We managed to track the open sessions down to the used vagrant ovirt4 plugin. The plugin doesn't close the ovirt connection, so the sessions stay open after each API call until the timeout (UserSessionTimeOutInterval) We created a pull request https://github.com/myoung34/vagrant-ovirt4/pull/106 to close the connection after the used actions. Now we are down to < 300 sessions per user and no longer have errors or timeouts creating vms. In my opinion there are 2 issues left: - a high number of sessions from the same user must not block other operations. - add APISessionTimeoutInterval option to allow different settings for API and user sessions
(In reply to christian.grundmann from comment #34) > We managed to track the open sessions down to the used vagrant ovirt4 plugin. > The plugin doesn't close the ovirt connection, so the sessions stay open > after each API call until the timeout (UserSessionTimeOutInterval) > We created a pull request > https://github.com/myoung34/vagrant-ovirt4/pull/106 to close the connection > after the used actions. > Now we are down to < 300 sessions per user and no longer have errors or > timeouts creating vms. > > In my opinion there are 2 issues left: > > - a high number of sessions from the same user must not block other > operations.
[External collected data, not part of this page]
-- ==== Sys2Proof/Machine/Tick.lean ====
section
/-! DEFINITION. What an idle step of the block does: the clocks advance by one period of MGTCLK, and each die's
sequencer issues one op word of its program (R48, R154, R159, R161, R241, R423; log 1). -/

namespace Sys2Proof.Machine

/-- Row-reference ticks in one period of MGTCLK: 100 MHz and 25 MHz (R48). -/
def ticksPerMgt : Nat := 4

/-- A 48-bit tally of ticks counts on. -/
def addTicks (off : Nat) (on : Bool) (d : Die) : Die := if on then d.add48 off ticksPerMgt else d

/-- An op is outstanding and has not finished. -/
def unfinished (x : LongOp) : Bool :=
  match x.phase with
  | .done _ => false
  | _ => true

/-- The time tallies of stage `t` (R241). -/
def stageTicks (d : Die) (t : Nat) : Die :=
  let o := 0xA8000 + 0x40 * t
  let w := d.reg o
  if !bitOf w 22 then d
  else
    let mine (n : Nat) : Bool := decide ((stageRange w).1 ≤ n) && decide (n < (stageRange w).2)
    let has (st : ThState) : Bool := d.threads.any (fun e => mine e.1 && decide (e.2.st = st))
    let waits (ops : List Nat) : Bool := d.ops.any (fun x =>
      mine x.thread.toNat && decide (x.kind = .op) && ops.contains x.opcode.toNat && unfinished x)
    addTicks (o + 0x20) (waits [0x70]) (addTicks (o + 0x18) (waits [0x51, 0x52] && !has .ready)
      (addTicks (o + 0x10) (has .waitCredit) (addTicks (o + 8) (has .ready) d)))

/-- `TICKS` of a job (R423): a thread READY, or a long op outstanding. -/
def jobTicks (d : Die) (j : Nat) : Die :=
  let own (t : ThreadId) : Bool := decide ((d.threadJob t).toNat = j)
  let busy := d.threads.any (fun e => decide (e.2.st = .ready) && own (BitVec.ofNat 11 e.1)) ||
    d.ops.any (fun x => decide (x.kind = .op) && decide (x.job.toNat = j))
  addTicks (talJob j + 0x10) busy d

/-- The row-reference counter of a die whose domain is on and whose row clock runs (R169). -/
def countTick (d : Die) : Die :=
  if decide (d.run = .off) || d.clkLost then d else d.add48 0x100 ticksPerMgt

/-- The tallies of a die whose row clock runs, and the lanes in FREE mode (R148). -/
def clockTick (d : Die) : Die :=
  freeLanes ((List.range 16).foldl jobTicks ((List.range 4).foldl stageTicks d))

/-- The next READY thread in round-robin order, starting after the thread that last issued (R161). -/
def nextThread (d : Die) : Option ThreadId :=
  let ready := d.threads.filter (fun e => decide (e.2.st = .ready) && canIssue d (BitVec.ofNat 11 e.1))
  ((ready.find? (fun e => decide (d.lastIssued.toNat < e.1))).or ready.head?).map (fun e => BitVec.ofNat 11 e.1)

/-- An op of a reserved code (R154): it is rejected. -/
def dieReservedOp (opcode : Nat) (t : ThreadId) (w : OpWord) (d : Die) : Die :=
  issueOp opcode t w [] (fun _ _ => some .malformed) (fun d _ => d) d

/-- The op of each code of R154, issued by a thread. -/
def issueWord (opcode : Nat) (t : ThreadId) (w : OpWord) : Die → Die :=
  match opcode with
  | 0x00 => dieNop t w | 0x01 => dieWait t w | 0x02 => dieSignal t w | 0x03 => dieBranch t w | 0x04 => dieLoop t w
  | 0x05 => dieEnd t w | 0x06 => dieYield t w | 0x07 => dieFence t w | 0x08 => dieSeti t w | 0x09 => dieAlu t w
  | 0x0A => dieSload t w | 0x0B => dieSstore t w | 0x0C => dieRdtime t w
  | 0x10 => dieMma t w | 0x11 => dieLoad true t w | 0x12 => dieLoad false t w | 0x13 => dieSwap t w
  | 0x14 => dieDrain t w | 0x15 => dieZeroAcc t w
  | 0x38 => dieConvert t w | 0x39 => dieRngDraw t w
  | 0x40 => dieDma t w | 0x41 => dieSkewcopy t w | 0x42 => dieGather t w | 0x43 => dieScatter t w | 0x44 => dieWiden t w
  | 0x50 => dieSend t w | 0x51 => dieRecv t w | 0x52 => diePeek t w | 0x53 => dieOpen t w | 0x54 => dieClose t w
  | 0x60 => dieAccumPush t w | 0x61 => dieTallyAdd t w | 0x62 => dieLedgerDone t w
  | 0x70 => dieVerUse t w | 0x71 => dieVerNew t w | 0x72 => dieVerPin t w | 0x73 => dieVerRelease t w
  | n =>
    if (0x20 ≤ n ∧ n ≤ 0x35) ∨ n = 0x3A ∨ n = 0x3B then dieVec n t w else dieReservedOp n t w

/-- The fields of a 128-bit op word (R152): code, and the rest. -/
def opOf (v : BitVec 128) : Nat × OpWord :=
  (bitsOf v.toNat 127 120, ⟨v.extractLsb' 112 8, v.extractLsb' 96 16, v.extractLsb' 0 96⟩)

/-- The sequencer issues the op word at the `PC` of the next READY thread (R159, R161). -/
def seqTick (d : Die) : Die :=
  match nextThread d with
  | none => d
  | some t =>
    let (opcode, w) := opOf (tabGet noOp d.prog (d.thread t).pc.toNat)
    issueWord opcode t w d

/-- An active die at an idle step. -/
def dieTick (d : Die) : Die := if d.clkLost then d else seqTick (clockTick d)

/-- The management complex clears the flags of `DIE_HEALTH`: what raised them has been recorded (R440, R458). -/
def healthRead (d : Die) : Die := if d.reg 0x404 = 0 then d else d.setReg 0x404 0

/-- An idle step: MGTCLK advances, the power manager reads the rails that move (R41), a result slot whose memory
serves again is filled (R374), and every die advances. -/
def tick (s : State) : State :=
  let s := fillsGo ((List.range 8).foldl pollRail { s with mgtclk := s.mgtclk + 1 })
  let s := if s.reckoner then s.modDies (List.range 72) healthRead else s
  (List.finRange 72).foldl (fun s (p : PDie) => (s.modDie p countTick).onDie p dieTick) s

end Sys2Proof.Machine
end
It doesn't block other users, it just overloads your current system, so if you had more powerful server, engine would be responding better > - add APISessionTimeoutInterval option to allow different settings for API > and user sessions It's clearly defined, that clients needs to close their connections (sessions) when they don't need it, otherwise connections (sessions) will be discarded automatically after specified timeout. Introducing different session timeout for RESTAPI and UI would be quite problematic, not sure how it would comply with our OAUTH/OIDC integration. But anyway due to limited resources, closing as deferred.